Check every line below for the word "hookDig" and give only the number of lines where it appears.

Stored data
*** Block opens ***

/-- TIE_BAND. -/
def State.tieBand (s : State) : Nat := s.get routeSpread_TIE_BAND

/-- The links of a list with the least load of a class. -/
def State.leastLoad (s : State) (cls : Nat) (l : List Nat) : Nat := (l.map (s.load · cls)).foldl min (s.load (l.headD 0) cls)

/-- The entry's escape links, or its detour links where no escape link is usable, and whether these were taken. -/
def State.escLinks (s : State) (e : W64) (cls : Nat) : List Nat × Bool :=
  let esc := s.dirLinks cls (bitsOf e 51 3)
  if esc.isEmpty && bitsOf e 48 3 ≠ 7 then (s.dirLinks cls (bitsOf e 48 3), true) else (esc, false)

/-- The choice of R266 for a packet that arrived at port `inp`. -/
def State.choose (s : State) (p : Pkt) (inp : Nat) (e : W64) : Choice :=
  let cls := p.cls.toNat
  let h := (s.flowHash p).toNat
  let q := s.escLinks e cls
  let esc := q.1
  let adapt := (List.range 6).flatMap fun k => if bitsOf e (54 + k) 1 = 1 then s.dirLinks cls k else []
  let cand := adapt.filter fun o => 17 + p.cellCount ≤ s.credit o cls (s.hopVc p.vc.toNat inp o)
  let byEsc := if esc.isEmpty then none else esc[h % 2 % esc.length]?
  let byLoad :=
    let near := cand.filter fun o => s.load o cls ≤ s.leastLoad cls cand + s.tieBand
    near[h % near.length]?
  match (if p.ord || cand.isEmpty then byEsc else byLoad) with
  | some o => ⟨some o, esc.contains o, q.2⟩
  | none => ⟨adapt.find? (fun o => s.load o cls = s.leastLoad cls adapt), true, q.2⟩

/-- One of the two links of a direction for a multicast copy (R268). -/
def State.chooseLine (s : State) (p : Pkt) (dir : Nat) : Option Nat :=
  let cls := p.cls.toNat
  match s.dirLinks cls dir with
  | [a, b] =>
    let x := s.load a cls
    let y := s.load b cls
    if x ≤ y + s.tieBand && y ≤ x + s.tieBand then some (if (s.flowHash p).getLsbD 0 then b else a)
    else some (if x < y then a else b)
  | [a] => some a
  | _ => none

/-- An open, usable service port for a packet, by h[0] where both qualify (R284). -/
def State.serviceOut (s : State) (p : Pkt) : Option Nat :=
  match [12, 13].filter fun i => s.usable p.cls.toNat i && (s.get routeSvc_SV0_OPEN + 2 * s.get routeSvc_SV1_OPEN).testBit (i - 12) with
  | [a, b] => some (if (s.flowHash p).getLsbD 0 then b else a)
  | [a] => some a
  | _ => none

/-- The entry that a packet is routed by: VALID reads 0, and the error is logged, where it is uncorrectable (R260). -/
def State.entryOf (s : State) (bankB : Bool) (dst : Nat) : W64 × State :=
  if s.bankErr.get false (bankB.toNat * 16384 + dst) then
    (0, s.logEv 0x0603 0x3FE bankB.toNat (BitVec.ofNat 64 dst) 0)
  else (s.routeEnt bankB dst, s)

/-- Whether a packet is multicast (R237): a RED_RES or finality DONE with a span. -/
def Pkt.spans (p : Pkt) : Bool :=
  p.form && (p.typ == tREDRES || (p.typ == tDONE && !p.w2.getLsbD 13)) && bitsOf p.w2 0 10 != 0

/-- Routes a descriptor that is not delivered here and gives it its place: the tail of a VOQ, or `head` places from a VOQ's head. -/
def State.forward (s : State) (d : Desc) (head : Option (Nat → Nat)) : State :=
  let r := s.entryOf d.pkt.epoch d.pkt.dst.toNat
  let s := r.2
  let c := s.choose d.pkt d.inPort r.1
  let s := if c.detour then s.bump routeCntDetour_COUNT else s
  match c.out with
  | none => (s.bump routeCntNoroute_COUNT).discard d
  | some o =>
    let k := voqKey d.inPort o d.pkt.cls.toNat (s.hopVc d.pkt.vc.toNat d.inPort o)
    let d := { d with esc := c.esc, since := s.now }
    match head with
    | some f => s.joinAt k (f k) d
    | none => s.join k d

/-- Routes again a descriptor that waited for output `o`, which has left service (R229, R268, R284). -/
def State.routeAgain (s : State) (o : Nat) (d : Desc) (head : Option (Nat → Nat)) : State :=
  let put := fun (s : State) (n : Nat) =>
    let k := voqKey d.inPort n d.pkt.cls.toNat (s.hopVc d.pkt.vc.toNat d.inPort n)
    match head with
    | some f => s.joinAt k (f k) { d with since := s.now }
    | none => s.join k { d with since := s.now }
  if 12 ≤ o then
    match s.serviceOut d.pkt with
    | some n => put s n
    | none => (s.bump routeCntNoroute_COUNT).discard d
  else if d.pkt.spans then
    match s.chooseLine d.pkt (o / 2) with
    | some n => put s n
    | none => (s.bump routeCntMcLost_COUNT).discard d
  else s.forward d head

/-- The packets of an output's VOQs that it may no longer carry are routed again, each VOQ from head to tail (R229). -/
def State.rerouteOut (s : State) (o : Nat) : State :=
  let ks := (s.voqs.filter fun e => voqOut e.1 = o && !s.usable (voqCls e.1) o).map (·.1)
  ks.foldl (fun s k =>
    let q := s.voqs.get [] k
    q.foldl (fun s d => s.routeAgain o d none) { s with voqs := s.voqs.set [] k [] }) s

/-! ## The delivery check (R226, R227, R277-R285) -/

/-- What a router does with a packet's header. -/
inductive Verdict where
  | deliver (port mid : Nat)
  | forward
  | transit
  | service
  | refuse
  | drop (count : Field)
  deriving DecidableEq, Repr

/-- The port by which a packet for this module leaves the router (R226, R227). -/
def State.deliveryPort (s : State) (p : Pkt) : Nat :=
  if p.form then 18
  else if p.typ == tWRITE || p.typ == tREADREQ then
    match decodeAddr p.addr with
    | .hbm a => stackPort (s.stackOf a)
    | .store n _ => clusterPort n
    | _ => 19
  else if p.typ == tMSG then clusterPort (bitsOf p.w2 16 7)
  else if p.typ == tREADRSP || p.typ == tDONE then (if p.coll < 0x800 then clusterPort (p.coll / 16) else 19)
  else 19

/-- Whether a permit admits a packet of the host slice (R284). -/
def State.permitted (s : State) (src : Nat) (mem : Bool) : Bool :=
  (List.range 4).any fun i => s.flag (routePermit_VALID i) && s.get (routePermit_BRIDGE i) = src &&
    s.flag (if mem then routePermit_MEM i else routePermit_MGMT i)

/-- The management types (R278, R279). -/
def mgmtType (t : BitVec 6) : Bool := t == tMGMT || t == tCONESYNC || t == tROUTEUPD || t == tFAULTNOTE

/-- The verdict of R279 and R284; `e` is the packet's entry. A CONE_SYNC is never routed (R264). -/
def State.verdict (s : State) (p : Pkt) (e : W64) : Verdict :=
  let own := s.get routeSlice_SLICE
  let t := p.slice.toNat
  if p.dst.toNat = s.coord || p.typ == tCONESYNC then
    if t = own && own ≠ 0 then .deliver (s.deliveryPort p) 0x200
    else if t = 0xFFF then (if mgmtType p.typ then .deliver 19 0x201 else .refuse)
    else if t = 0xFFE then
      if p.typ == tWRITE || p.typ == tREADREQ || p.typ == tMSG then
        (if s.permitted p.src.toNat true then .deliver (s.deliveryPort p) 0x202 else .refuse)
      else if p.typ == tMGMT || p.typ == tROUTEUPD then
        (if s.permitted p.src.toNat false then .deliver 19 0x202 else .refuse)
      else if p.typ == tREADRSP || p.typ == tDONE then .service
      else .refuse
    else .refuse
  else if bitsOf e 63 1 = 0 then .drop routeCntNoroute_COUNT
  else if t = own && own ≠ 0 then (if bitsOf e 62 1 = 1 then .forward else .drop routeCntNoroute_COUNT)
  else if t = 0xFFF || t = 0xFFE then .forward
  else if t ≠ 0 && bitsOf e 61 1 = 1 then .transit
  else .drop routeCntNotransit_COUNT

*** Block closes ***
*** Block opens ***

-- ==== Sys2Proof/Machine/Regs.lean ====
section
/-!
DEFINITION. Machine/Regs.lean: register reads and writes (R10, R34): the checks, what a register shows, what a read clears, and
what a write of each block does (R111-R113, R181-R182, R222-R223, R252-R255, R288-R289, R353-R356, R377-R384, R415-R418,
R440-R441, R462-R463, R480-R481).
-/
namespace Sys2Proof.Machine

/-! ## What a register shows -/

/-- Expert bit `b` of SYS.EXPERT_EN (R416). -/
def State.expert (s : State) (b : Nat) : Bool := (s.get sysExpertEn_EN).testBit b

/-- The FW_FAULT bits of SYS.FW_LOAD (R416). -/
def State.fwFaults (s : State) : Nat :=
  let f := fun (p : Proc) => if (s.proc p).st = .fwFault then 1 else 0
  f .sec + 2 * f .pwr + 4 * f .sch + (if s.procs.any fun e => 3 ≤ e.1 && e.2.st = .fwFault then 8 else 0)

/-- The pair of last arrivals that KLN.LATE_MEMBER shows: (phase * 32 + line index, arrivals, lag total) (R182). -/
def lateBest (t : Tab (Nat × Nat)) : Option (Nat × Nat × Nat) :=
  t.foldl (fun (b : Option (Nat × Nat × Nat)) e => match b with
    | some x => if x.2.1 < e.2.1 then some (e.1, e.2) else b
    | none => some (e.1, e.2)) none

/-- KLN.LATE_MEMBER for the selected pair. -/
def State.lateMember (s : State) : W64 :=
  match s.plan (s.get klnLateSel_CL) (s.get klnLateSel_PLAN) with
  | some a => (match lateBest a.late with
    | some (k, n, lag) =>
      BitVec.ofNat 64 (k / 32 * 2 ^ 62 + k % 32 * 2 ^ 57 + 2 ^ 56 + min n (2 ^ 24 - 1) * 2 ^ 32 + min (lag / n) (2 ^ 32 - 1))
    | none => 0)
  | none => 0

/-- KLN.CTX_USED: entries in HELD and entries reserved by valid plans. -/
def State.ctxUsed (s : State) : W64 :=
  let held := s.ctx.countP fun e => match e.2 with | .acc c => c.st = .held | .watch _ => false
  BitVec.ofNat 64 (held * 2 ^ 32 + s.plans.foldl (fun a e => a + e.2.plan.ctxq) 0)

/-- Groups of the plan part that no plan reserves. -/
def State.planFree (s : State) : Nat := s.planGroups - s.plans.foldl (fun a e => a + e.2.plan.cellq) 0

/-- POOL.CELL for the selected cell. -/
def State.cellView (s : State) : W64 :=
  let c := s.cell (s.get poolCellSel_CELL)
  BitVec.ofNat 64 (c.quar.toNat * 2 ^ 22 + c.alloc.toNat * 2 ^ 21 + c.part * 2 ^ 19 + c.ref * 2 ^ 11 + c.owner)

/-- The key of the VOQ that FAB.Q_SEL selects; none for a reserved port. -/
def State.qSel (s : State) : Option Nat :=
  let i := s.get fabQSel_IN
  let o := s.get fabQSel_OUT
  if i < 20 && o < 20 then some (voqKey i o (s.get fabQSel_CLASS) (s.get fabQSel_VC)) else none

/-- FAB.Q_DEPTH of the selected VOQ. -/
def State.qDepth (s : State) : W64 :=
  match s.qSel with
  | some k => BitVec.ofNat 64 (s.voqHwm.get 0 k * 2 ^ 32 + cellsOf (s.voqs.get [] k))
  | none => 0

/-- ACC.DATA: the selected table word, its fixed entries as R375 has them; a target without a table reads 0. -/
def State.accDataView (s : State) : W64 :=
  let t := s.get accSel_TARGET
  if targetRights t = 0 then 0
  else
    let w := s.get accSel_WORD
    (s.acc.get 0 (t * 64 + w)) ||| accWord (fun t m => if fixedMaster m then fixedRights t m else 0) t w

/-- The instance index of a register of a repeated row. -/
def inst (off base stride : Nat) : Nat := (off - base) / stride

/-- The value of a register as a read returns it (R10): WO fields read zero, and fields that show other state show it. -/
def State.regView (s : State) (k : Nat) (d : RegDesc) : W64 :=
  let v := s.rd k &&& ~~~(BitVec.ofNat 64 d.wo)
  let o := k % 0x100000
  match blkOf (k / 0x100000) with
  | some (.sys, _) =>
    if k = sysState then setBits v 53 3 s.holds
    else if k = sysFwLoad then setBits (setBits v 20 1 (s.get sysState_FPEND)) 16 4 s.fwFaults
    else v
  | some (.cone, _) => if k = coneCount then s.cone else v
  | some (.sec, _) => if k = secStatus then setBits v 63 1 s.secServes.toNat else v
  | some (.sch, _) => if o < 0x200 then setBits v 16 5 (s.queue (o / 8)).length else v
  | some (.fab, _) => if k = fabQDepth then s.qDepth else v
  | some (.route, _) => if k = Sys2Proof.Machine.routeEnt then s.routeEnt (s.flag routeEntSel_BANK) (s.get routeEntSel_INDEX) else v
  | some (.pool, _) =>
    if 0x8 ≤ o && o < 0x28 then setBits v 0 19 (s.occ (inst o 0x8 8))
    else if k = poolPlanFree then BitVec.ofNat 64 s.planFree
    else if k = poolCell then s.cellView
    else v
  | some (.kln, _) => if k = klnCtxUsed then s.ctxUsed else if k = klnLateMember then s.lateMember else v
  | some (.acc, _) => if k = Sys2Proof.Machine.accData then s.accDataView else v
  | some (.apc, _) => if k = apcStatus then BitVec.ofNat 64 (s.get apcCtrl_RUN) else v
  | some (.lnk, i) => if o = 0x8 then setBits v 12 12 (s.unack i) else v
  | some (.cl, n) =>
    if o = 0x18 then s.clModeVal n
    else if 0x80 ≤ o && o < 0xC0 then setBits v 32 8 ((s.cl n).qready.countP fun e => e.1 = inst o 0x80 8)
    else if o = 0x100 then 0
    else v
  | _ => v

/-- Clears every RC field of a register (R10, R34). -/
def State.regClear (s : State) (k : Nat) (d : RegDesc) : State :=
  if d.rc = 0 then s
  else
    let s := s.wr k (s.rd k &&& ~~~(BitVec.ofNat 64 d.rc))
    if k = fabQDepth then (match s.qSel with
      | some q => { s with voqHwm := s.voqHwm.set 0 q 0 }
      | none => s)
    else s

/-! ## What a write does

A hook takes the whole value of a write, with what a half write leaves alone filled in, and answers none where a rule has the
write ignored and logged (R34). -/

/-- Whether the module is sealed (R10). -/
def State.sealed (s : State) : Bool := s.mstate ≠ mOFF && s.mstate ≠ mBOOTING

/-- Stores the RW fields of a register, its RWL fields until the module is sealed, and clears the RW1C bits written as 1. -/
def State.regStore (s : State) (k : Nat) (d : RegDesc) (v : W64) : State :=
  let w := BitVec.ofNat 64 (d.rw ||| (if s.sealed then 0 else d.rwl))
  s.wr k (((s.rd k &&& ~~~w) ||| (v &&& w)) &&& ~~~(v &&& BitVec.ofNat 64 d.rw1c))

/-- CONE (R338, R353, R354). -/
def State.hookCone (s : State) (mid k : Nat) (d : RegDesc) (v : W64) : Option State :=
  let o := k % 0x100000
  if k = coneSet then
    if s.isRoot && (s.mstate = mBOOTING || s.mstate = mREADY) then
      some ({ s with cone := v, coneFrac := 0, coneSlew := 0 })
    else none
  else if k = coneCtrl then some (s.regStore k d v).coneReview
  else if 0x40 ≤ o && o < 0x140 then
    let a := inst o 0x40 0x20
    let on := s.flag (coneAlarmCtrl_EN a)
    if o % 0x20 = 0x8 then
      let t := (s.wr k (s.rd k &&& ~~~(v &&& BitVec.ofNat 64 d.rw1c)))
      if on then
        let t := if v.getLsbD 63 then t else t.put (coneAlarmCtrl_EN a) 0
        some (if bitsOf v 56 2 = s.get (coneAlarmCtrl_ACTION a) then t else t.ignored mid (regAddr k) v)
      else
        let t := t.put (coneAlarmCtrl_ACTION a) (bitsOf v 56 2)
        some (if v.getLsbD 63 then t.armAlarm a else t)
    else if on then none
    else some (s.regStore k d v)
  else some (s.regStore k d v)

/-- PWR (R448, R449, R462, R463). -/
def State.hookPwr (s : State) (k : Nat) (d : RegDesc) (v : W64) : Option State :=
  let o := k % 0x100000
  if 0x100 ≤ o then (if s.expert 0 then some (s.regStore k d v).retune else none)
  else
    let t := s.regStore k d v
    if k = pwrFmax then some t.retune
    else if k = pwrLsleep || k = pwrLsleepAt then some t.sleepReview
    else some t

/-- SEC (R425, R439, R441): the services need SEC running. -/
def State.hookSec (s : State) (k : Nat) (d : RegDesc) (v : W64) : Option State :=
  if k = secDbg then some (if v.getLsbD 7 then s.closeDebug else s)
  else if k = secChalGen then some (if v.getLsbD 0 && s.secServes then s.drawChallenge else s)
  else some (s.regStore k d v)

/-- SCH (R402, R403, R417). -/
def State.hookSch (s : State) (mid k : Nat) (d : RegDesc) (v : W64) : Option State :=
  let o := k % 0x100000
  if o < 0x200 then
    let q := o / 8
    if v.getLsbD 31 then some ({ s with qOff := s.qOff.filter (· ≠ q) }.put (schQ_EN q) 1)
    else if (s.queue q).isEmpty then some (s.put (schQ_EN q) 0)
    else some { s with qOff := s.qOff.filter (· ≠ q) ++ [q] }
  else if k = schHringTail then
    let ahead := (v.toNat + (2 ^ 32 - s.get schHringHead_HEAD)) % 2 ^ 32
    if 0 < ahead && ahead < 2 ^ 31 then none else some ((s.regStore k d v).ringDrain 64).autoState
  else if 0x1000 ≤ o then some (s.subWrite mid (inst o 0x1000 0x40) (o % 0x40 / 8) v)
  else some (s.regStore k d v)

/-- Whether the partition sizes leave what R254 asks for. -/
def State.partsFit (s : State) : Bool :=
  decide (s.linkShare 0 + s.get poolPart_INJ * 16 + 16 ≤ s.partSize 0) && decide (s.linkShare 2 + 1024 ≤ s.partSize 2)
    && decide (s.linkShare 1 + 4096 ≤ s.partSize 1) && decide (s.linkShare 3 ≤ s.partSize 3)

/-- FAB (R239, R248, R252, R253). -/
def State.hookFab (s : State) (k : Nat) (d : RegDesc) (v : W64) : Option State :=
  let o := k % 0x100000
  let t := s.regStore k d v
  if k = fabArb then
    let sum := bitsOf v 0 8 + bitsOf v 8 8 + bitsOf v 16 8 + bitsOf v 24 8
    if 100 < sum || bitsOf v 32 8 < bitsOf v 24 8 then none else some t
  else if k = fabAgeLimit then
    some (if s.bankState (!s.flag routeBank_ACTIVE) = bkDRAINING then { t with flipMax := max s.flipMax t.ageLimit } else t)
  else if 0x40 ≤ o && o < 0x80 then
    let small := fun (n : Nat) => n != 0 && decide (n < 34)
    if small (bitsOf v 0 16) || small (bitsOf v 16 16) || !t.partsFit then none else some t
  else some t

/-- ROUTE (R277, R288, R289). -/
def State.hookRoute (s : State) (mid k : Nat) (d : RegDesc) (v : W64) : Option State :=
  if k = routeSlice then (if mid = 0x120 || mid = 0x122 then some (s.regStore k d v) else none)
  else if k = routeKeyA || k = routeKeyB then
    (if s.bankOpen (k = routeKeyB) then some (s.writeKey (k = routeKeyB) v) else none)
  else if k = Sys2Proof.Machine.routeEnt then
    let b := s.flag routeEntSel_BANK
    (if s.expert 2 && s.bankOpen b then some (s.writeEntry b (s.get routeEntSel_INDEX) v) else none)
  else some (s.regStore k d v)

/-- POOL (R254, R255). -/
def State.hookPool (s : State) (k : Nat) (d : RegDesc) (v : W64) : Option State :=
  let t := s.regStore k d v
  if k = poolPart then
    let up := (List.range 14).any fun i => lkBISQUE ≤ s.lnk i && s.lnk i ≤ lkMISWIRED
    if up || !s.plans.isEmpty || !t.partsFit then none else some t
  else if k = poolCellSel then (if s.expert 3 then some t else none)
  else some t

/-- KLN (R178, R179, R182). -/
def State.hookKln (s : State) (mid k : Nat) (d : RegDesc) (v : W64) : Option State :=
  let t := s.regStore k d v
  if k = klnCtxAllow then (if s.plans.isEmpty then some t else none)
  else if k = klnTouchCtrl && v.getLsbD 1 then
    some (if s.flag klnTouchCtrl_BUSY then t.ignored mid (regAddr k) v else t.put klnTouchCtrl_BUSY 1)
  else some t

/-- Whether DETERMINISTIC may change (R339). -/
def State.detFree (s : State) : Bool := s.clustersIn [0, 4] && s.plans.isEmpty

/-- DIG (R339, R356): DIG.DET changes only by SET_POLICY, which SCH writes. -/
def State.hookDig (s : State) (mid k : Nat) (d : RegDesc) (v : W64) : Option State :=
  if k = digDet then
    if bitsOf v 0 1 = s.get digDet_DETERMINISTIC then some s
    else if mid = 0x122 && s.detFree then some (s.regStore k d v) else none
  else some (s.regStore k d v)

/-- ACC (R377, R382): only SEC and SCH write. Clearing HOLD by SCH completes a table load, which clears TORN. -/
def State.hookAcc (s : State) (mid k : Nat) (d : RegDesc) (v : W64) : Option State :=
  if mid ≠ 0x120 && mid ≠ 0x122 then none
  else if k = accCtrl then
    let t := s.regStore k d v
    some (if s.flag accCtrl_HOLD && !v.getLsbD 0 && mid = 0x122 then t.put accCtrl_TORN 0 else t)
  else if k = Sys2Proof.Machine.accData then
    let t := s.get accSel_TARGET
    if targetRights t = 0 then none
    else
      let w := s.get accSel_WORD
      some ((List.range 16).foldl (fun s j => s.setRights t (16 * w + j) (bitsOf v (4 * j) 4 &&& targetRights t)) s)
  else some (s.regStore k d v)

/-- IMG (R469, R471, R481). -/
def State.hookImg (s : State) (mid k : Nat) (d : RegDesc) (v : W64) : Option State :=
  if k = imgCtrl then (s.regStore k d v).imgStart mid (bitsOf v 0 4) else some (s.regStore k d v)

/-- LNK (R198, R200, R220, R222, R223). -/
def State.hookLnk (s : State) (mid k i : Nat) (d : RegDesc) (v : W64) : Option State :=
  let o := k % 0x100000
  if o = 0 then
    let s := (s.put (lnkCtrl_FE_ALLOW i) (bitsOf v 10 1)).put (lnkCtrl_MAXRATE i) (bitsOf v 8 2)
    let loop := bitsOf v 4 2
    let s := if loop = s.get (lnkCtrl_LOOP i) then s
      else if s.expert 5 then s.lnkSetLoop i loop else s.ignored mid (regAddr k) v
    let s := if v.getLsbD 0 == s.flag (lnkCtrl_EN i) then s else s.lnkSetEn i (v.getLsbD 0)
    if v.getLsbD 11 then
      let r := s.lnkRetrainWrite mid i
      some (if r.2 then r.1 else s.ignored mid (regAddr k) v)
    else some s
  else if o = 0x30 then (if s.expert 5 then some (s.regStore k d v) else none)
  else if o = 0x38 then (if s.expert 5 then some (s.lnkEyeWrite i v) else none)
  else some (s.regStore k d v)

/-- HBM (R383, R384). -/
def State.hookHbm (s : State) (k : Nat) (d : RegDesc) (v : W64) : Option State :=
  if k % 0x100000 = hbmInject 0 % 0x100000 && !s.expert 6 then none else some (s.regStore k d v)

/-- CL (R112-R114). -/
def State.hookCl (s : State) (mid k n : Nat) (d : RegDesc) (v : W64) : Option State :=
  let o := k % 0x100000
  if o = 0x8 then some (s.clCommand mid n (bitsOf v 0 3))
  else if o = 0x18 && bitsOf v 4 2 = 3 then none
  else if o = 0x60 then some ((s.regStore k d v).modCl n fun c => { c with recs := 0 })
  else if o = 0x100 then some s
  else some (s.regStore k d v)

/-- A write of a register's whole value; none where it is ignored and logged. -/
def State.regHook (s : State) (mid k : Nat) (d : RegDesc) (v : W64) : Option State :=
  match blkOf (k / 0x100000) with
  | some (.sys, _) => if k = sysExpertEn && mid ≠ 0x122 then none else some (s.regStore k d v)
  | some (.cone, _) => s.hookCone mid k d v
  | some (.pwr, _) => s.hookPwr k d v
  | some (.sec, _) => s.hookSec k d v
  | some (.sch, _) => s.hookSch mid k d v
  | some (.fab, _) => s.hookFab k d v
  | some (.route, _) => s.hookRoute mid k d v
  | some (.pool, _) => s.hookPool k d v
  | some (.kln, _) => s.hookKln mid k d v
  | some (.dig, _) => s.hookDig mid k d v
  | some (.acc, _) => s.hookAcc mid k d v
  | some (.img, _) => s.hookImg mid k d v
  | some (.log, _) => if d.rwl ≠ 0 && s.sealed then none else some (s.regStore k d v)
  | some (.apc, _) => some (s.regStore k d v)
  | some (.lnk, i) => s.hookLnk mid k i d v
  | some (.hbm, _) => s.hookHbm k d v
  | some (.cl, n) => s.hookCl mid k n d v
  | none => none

*** Block closes ***

Response to the exercise
2